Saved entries
□ □ □ □

-- ==== Sys2Proof/Machine/Kiln.lean ====
section
/-! DEFINITION. The Kiln: the sweep, which slices run or are skipped, signatures and golden values, outcomes, requests and the
power-on pass (R396-R409). -/

namespace Sys2Proof.Machine

/-! ### Slices and the sweep (R396, R398) -/

/-- Entries of each kind in a sweep, kinds 1 to 14 (table Slice kinds). -/
def sweepCounts : List (Nat × Nat) :=
  [(1, 816), (2, 960), (3, 128), (4, 160), (5, 16), (6, 3015), (7, 3), (8, 10), (9, 8), (10, 340), (11, 256), (12, 128),
   (13, 32), (14, 128)]

/-- The units of a kind: the first unit ID and how many there are (table Slice kinds). -/
def kindUnits (kind : Nat) : Nat × Nat :=
  match kind with
  | 1 => (0x000, 17)
  | 2 => (0x020, 4)
  | 3 => (0x100, 128)
  | 4 => (0x180, 160)
  | 5 => (0x420, 16)
  | 6 => (0x420, 16)
  | 7 => (0x5B3, 3)
  | 8 => (0x5B2, 1)
  | 9 => (0x5A0, 8)
  | 10 => (0x440, 340)
  | 11 => (0x280, 256)
  | 12 => (0x380, 128)
  | 13 => (0x400, 32)
  | 14 => (0x040, 128)
  | _ => (0, 0)

/-- The kind of an entry of the sweep and its place among its kind's, from round `r` on: each round takes one entry of every kind
that has one left (R398). -/
def sweepFrom : Nat → Nat → Nat → Nat × Nat
  | 0, _, _ => (0, 0)
  | fuel + 1, p, r =>
    let ks := sweepCounts.filter fun e => r < e.2
    match ks[p]? with
    | some e => (e.1, r)
    | none => sweepFrom fuel (p - ks.length) (r + 1)

/-- The kind of entry `p` of the sweep, and its place among the entries of that kind. -/
def sweepEntry (p : Nat) : Nat × Nat := sweepFrom 3015 p 0

/-- A slice that could run. -/
structure Slice where
  kind : Nat
  unit : Nat
  part : Nat
  deriving DecidableEq, Repr

/-- Its slice number (R396). -/
def Slice.number (x : Slice) : Nat := 4096 * x.kind + x.unit

/-- The next region of a channel, which wraps at the channel's top: 64 regions of 16 MiB to a GiB (R398). -/
def State.regionNext (s : State) (c : Nat) : Nat := s.obj? (Obj.regionNext c)

/-- The entry at a place of a kind: ascending unit, then ascending part. The five ports of a crossbar share its bundle numbers
(DEDUCED). DDR5 regions go round the channels in use. -/
def State.entryOf (s : State) (kind i : Nat) : Option Slice :=
  if kind = 1 then some { kind := 1, unit := i / 48, part := i % 48 }
  else if kind = 2 then some { kind := 2, unit := 0x020 + i / 240, part := i % 240 / 5 }
  else if kind = 6 then
    match s.channels with
    | [] => none
    | c :: cs =>
      let d := (c :: cs).getD (i % (cs.length + 1)) c
      some { kind := 6, unit := 0x420 + d, part := s.regionNext d }
  else if kind = 8 then some { kind := 8, unit := 0x5B2, part := 0 }
  else some { kind := kind, unit := (kindUnits kind).1 + i, part := 0 }

/-- SLICE is in force. -/
def State.sliceMode (s : State) : Bool := s.ready && s.obj? Obj.sliceEnable == 1

/-! ### Golden values (R402, R403) -/

/-- One response word into the MISR. -/
def misrStep (m : Nat) (w : BitVec 32) : Nat :=
  Nat.xor (Nat.xor (2 * m % 2 ^ 32) (if bit m 31 then 0x00400007 else 0)) w.toNat

/-- The MISR over the response words. -/
def misr (words : List (BitVec 32)) : Nat := words.foldl misrStep 0xFFFFFFFF

/-- The golden records of the image hold. -/
def State.goldenRecords (s : State) : List Nat :=
  let b := s.atelier.hold
  (List.range (imageGolden b / 8)).map fun i => beAt b (16 + 18 * imageWords b + 8 * i) 8

/-- The VARIANT that a slice's record must carry: the rate row of the fabric lanes for kind 4 (R320), DDR5 density and width for kinds 5
and 6. The rate row that a front lane without a port is tested at is not stated, so kind 3 takes the first record (DESIGN CHOICE, log
entry 117); the other kinds have 0 alone (DEDUCED). -/
def State.sliceVariant (s : State) (kind : Nat) : Option Nat :=
  if kind = 4 then some (if s.inForce Obj.fabricLaneRate = 1 then 11 else 14)
  else if kind = 5 ∨ kind = 6 then some (bits (beNat (padTo 16 s.boot.config)) 63 61)
  else none

/-- The golden value of a slice: the record of its own unit, else the one for every unit of its kind. -/
def State.golden (s : State) (x : Slice) : Option Nat :=
  let fits := fun (unit r : Nat) => bits r 63 60 == x.kind && bits r 59 48 == unit &&
    (match s.sliceVariant x.kind with
     | some v => bits r 47 32 == v
     | none => true)
  let rs := s.goldenRecords
  ((rs.find? (fits x.unit)).orElse fun _ => rs.find? (fits 0xFFF)).map fun r => bits r 31 0

/-! ### Skipped entries (R400) -/

/-- Lanes in UP. -/
def State.lanesUp (s : State) : Nat := (s.fabric.lanes.filter fun x => x.state == .up).length

/-- A Relief bank can be tested: not cascaded, and its rules find guests; a SPARE bank in SPARE form, and a bank that hosts no
guests of others (R211; the last DEDUCED). -/
def State.bankTestPlan (s : State) (q b : Nat) : Option (Nat × List Rule × List Place) :=
  let r := s.bankInForce q b
  let entries := s.shadowEntries q b
  if bankCascade r ≠ 0 ∨ (s.bankSt q b).state ≠ 0 ∨
      s.relief.arrays.any (fun e => e.1 == q && e.2.bank == b && e.2.homeBank + e.2.member != b) then none
  else if bankForm r = 2 ∨ entries.isEmpty then some (1, [], [])
  else
    let hosts := fun (l : List (Nat × List Place)) => l.filter fun e => e.1 != b
    (firstHolding entries.length (hosts (s.ternarySpace q (bankSegment r)))).map fun ps => (1, entries, ps)

/-- A sequencer is fenced or is being reloaded. -/
def State.seqBarsSlice (s : State) (n : Nat) : Bool := s.fenced (0x5A0 + n) || s.atelier.reloading

/-- An entry of the sweep is skipped (R400). A channel that is not in use has nothing to test, and a sequencer under test already is not
released again (DEDUCED, log entry 89). -/
def State.skips (s : State) (x : Slice) : Bool :=
  let u := x.unit
  s.fenced u || (s.unitFunctions u).any s.heldFn || (x.kind != 8 && (s.golden x).isNone) ||
    match x.kind with
    | 1 => s.fn (Fn.pipeNo u) == 0 || s.depth u == 3
    | 3 => !(s.lanePorts (u - 0x100)).isEmpty
    | 4 => decide (s.lanesUp < 138)
    | 5 => !s.channelInUse (u - 0x420)
    | 6 => !s.channelInUse (u - 0x420)
    | 9 => (List.range 8).any s.seqBarsSlice || (s.seq (u - 0x5A0)).service != .inService
    | 10 => decide (s.unitsWorkingOf ((u - 0x440) / 20) < 19)
    | 11 =>
      let q := Nat.xor ((u - 0x280) / 64) 1
      let b := 0x280 + 64 * q + (u - 0x280) % 64
      s.fenced b || s.sliceOn b || s.fenced (0x020 + q) || s.sliceOn (0x020 + q)
    | 12 => (s.bankTestPlan ((u - 0x380) / 32) ((u - 0x380) % 32)).isNone
    | 14 => s.fn (u - 0x040) != 0
    | _ => false

/-! ### Start and end of a slice (R397) -/

/-- A Relief bank is given over to its test: its rules in guests, the bank UNDER_TEST (R211). -/
def State.testBank (s : State) (q b : Nat) : State :=
  match s.bankTestPlan q b with
  | none => s
  | some (form, entries, places) => (s.clearGroup q b).placeGuests q b 4 form entries places

/-- What taking its unit out of service does, by the method of its kind. -/
def State.takeUnit (s : State) (x : Slice) : State :=
  let u := x.unit
  match x.kind with
  | 1 => if s.depth u = 2 then s.wakeTo u 1 else s
  | 4 => match (s.lane (u - 0x180)).state with
    | .up => s.laneDown (u - 0x180) .training
    | .hello => s.laneDown (u - 0x180) .training
    | _ => s
  | 9 => s.releaseSeq (u - 0x5A0)
  | 10 =>
    let p := (u - 0x440) / 20
    let s := if 2 ≤ s.depth p then s.wakeTo p 1 else s
    let s := s.moveJobs p
    if s.jobContexts p ≤ 14 * s.unitsWorkingOf p then s
    else s.suspendJobs (s.cipher.jobs.filter fun j => j.pipe == p && !j.suspended)
  | 12 => s.testBank ((u - 0x380) / 32) ((u - 0x380) % 32)
  | _ => s

/-- A slice starts. -/
def State.startSlice (s : State) (x : Slice) (requested : Bool) : State :=
  let run : SliceRun := { slice := x.number, part := x.part, requested := requested }
  let s := ({ s with kiln := { s.kiln with running := s.kiln.running ++ [run] } } : State).takeUnit x
  if requested then s.put Obj.sliceRequestResult 2 else s

/-- An entry of a kind is skipped, and counted. -/
def State.countSkip (s : State) (kind : Nat) (requested : Bool) : State :=
  let s := s.bump64 (Obj.slicesSkipped kind)
  if requested then s.put Obj.sliceRequestResult 5 else s

/-- An entry due is started or skipped. -/
def State.runEntry (s : State) (kind : Nat) (x : Option Slice) (requested : Bool) : State :=
  match x with
  | some x => if s.skips x then s.countSkip kind requested else s.startSlice x requested
  | none => s.countSkip kind requested

/-- SWEEP_POSITION moves on. -/
def State.advanceSweep (s : State) : State :=
  let p := s.obj? Obj.sweepPosition + 1
  if p = 6000 then (s.put Obj.sweepPosition 0).bump32 Obj.sweepsCompleted else s.put Obj.sweepPosition p

/-- The slice that a request names (R408). Which bundle of a link it tests is not stated (free); a region is the channel's
next. -/
def State.requestedSlice (s : State) (v : Nat) : Slice × State :=
  let kind := v / 4096
  let u := v % 4096
  if kind = 1 ∨ kind = 2 then
    let (a, s) := s.free 64
    ({ kind := kind, unit := u, part := a % 48 }, s)
  else ({ kind := kind, unit := u, part := if kind = 6 then s.regionNext (u - 0x420) else 0 }, s)

/-- No slice can start in a tick: SLICE is off, the Kiln is fenced, two run already, or the slices of a release take the ticks
(R399, R401, R408, R409). -/
def State.tickHeld (s : State) : Bool :=
  !s.sliceMode || s.fenced 0x5B2 || decide (2 ≤ s.kiln.running.length) || s.faults.release.any fun r => r.2

/-- KILN_TICK (R398, R408): the slice requested, or the next entry of the sweep. -/
def execKilnTick (s : State) : Result :=
  if s.tickHeld then .next s
  else
    let s := s.request 6
    match s.kiln.queued with
    | some v =>
      let (x, s) := ({ s with kiln := { s.kiln with queued := none } } : State).requestedSlice v
      .next (s.runEntry x.kind (some x) true)
    | none =>
      let e := sweepEntry (s.obj? Obj.sweepPosition)
      .next (s.advanceSweep.runEntry e.1 (s.entryOf e.1 e.2) false)

/-- The Kiln's hold of a unit ends without regard to the outcome. -/
def State.dropSlice (s : State) (r : SliceRun) : State :=
  { s with kiln := { s.kiln with running := s.kiln.running.filter fun x => x != r } }

/-- A slice passes: its unit returns to service as its method gives (R404). -/
def State.passSlice (s : State) (r : SliceRun) : State :=
  let kind := r.slice / 4096
  let s := ((s.dropSlice r).restoreSlice r.slice).bump64 (Obj.slicesPassed kind)
  let s := if kind = 6 then
      let c := r.slice % 4096 - 0x420
      s.put (Obj.regionNext c) (let n := r.part + 1; if n < 64 * s.gibPerChannel then n else 0)
    else s
  let s := if kind = 8 then { s with kiln := { s.kiln with retry := false } } else s
  if r.requested then s.put Obj.sliceRequestResult 3 else s

/-- LAST_FAILURE (field map Last failure). -/
def State.recordFailure (s : State) (slice part outcome observed golden : Nat) : State :=
  s.put Obj.lastFailure (field 128 s.time + field 112 slice + field 104 outcome + field 64 part + field 32 observed + golden)

/-- KILN_FAILED: the safe state of R69, with the slice in the Patina (R405, R407). -/
def State.kilnFailed (s : State) (slice : Nat) : State :=
  (s.log { kind := 10, unit := 0x5B2, detail := slice }).holdDomains.bootTo .idle 8

/-- A failed SIGNATURE slice (R405): the first makes the Atelier reload, the second is the end. Where no reload can start, the slice
runs again at once. -/
def State.failSignature (s : State) : State :=
  if s.kiln.retry then ({ s with kiln := { s.kiln with retry := false } } : State).kilnFailed signatureSlice
  else
    let s := { s with kiln := { s.kiln with retry := true } }
    if s.atelier.reloading then s
    else if s.mayReload then (s.startReload s.atelier.hold true).request 7
    else s.rerunSignature

/-- A slice fails, with its outcome and what was observed (R404). A unit that is not fenced for it returns to service. -/
def State.failSlice (s : State) (r : SliceRun) (outcome observed golden : Nat) : State :=
  let kind := r.slice / 4096
  let u := r.slice % 4096
  let s := (s.dropSlice r).bump32 (Obj.slicesFailed kind)
  let s := s.recordFailure r.slice r.part outcome observed golden
  let s := if r.requested then s.put Obj.sliceRequestResult 4 else s
  if kind = 8 then s.failSignature
  else
    let s := s.judge { unit := u, checker := 15, cls := 2, access := 11, master := 0x5B2, address := 0, cause := 3 }
    if s.fenced u then s else s.restoreSlice r.slice

/-- The slice of a run. -/
def SliceRun.what (r : SliceRun) : Slice := { kind := r.slice / 4096, unit := r.slice % 4096, part := r.part }

/-- SLICE_END (R402, R404, R405). -/
def execSliceEnd (which : Fin 2) (result : SliceResult) (s : State) : Result :=
  match s.kiln.running[which.val]? with
  | none => .next s
  | some r =>
    match result with
    | .signature good =>
      if r.slice / 4096 ≠ 8 then .next s
      else if good then .next (s.passSlice r)
      else .next (s.failSlice r 2 0 0)
    | .responses words =>
      if r.slice / 4096 = 8 then .next s
      else
        let g := (s.golden r.what).getD 0
        if misr words = g then .next (s.passSlice r) else .next (s.failSlice r 2 (misr words) g)

/-- SLICE_TIMEOUT (R399). -/
def execSliceTimeout (which : Fin 2) (s : State) : Result :=
  match s.kiln.running[which.val]? with
  | none => .next s
  | some r => .next (s.failSlice r 3 0 (if r.slice / 4096 = 8 then 0 else (s.golden r.what).getD 0))

/-- A write of SLICE_REQUEST, where R408 accepts it. -/
def State.sliceRequest (s : State) (v : Nat) : Option State :=
  let k := kindUnits (v / 4096)
  let u := v % 4096
  if u < k.1 ∨ k.1 + k.2 ≤ u ∨ s.kiln.queued.isSome ∨ s.kiln.running.any (fun r => r.requested) then none
  else some (({ s with kiln := { s.kiln with queued := some v } } : State).put Obj.sliceRequestResult 1)

/-- POWER_ON_KILN_PASS_END (R407, R78). The pass counts in none of the slice counters (DESIGN CHOICE). -/
def execPowerOnKilnPassEnd (failure : Option SliceFailure) (s : State) : Result :=
  match s.boot.step with
  | .kiln => match failure with
    | none => .next s.becomeReady
    | some f =>
      let slice := f.slice.toNat
      let hash := slice / 4096 == 8
      let s := s.recordFailure slice f.part.toNat (if f.timeout then 3 else 2) (if f.timeout || hash then 0 else f.observed.toNat)
        (if hash then 0 else f.golden.toNat)
      .next (s.kilnFailed slice)
  | _ => .next s

end Sys2Proof.Machine
end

□ □ □ □

WORK INSTRUCTION » Would you copy, unchanged, the stretch of the records above that begins at the line containing "14 (table Slice kinds). -/" and ends at the line containing "match ks[p]? with", and only that?

ANSWER »
/-- Entries of each kind in a sweep, kinds 1 to 14 (table Slice kinds). -/
def sweepCounts : List (Nat × Nat) :=
  [(1, 816), (2, 960), (3, 128), (4, 160), (5, 16), (6, 3015), (7, 3), (8, 10), (9, 8), (10, 340), (11, 256), (12, 128),
   (13, 32), (14, 128)]

/-- The units of a kind: the first unit ID and how many there are (table Slice kinds). -/
def kindUnits (kind : Nat) : Nat × Nat :=
  match kind with
  | 1 => (0x000, 17)
  | 2 => (0x020, 4)
  | 3 => (0x100, 128)
  | 4 => (0x180, 160)
  | 5 => (0x420, 16)
  | 6 => (0x420, 16)
  | 7 => (0x5B3, 3)
  | 8 => (0x5B2, 1)
  | 9 => (0x5A0, 8)
  | 10 => (0x440, 340)
  | 11 => (0x280, 256)
  | 12 => (0x380, 128)
  | 13 => (0x400, 32)
  | 14 => (0x040, 128)
  | _ => (0, 0)

/-- The kind of an entry of the sweep and its place among its kind's, from round `r` on: each round takes one entry of every kind
that has one left (R398). -/
def sweepFrom : Nat → Nat → Nat → Nat × Nat
  | 0, _, _ => (0, 0)
  | fuel + 1, p, r =>
    let ks := sweepCounts.filter fun e => r < e.2
    match ks[p]? with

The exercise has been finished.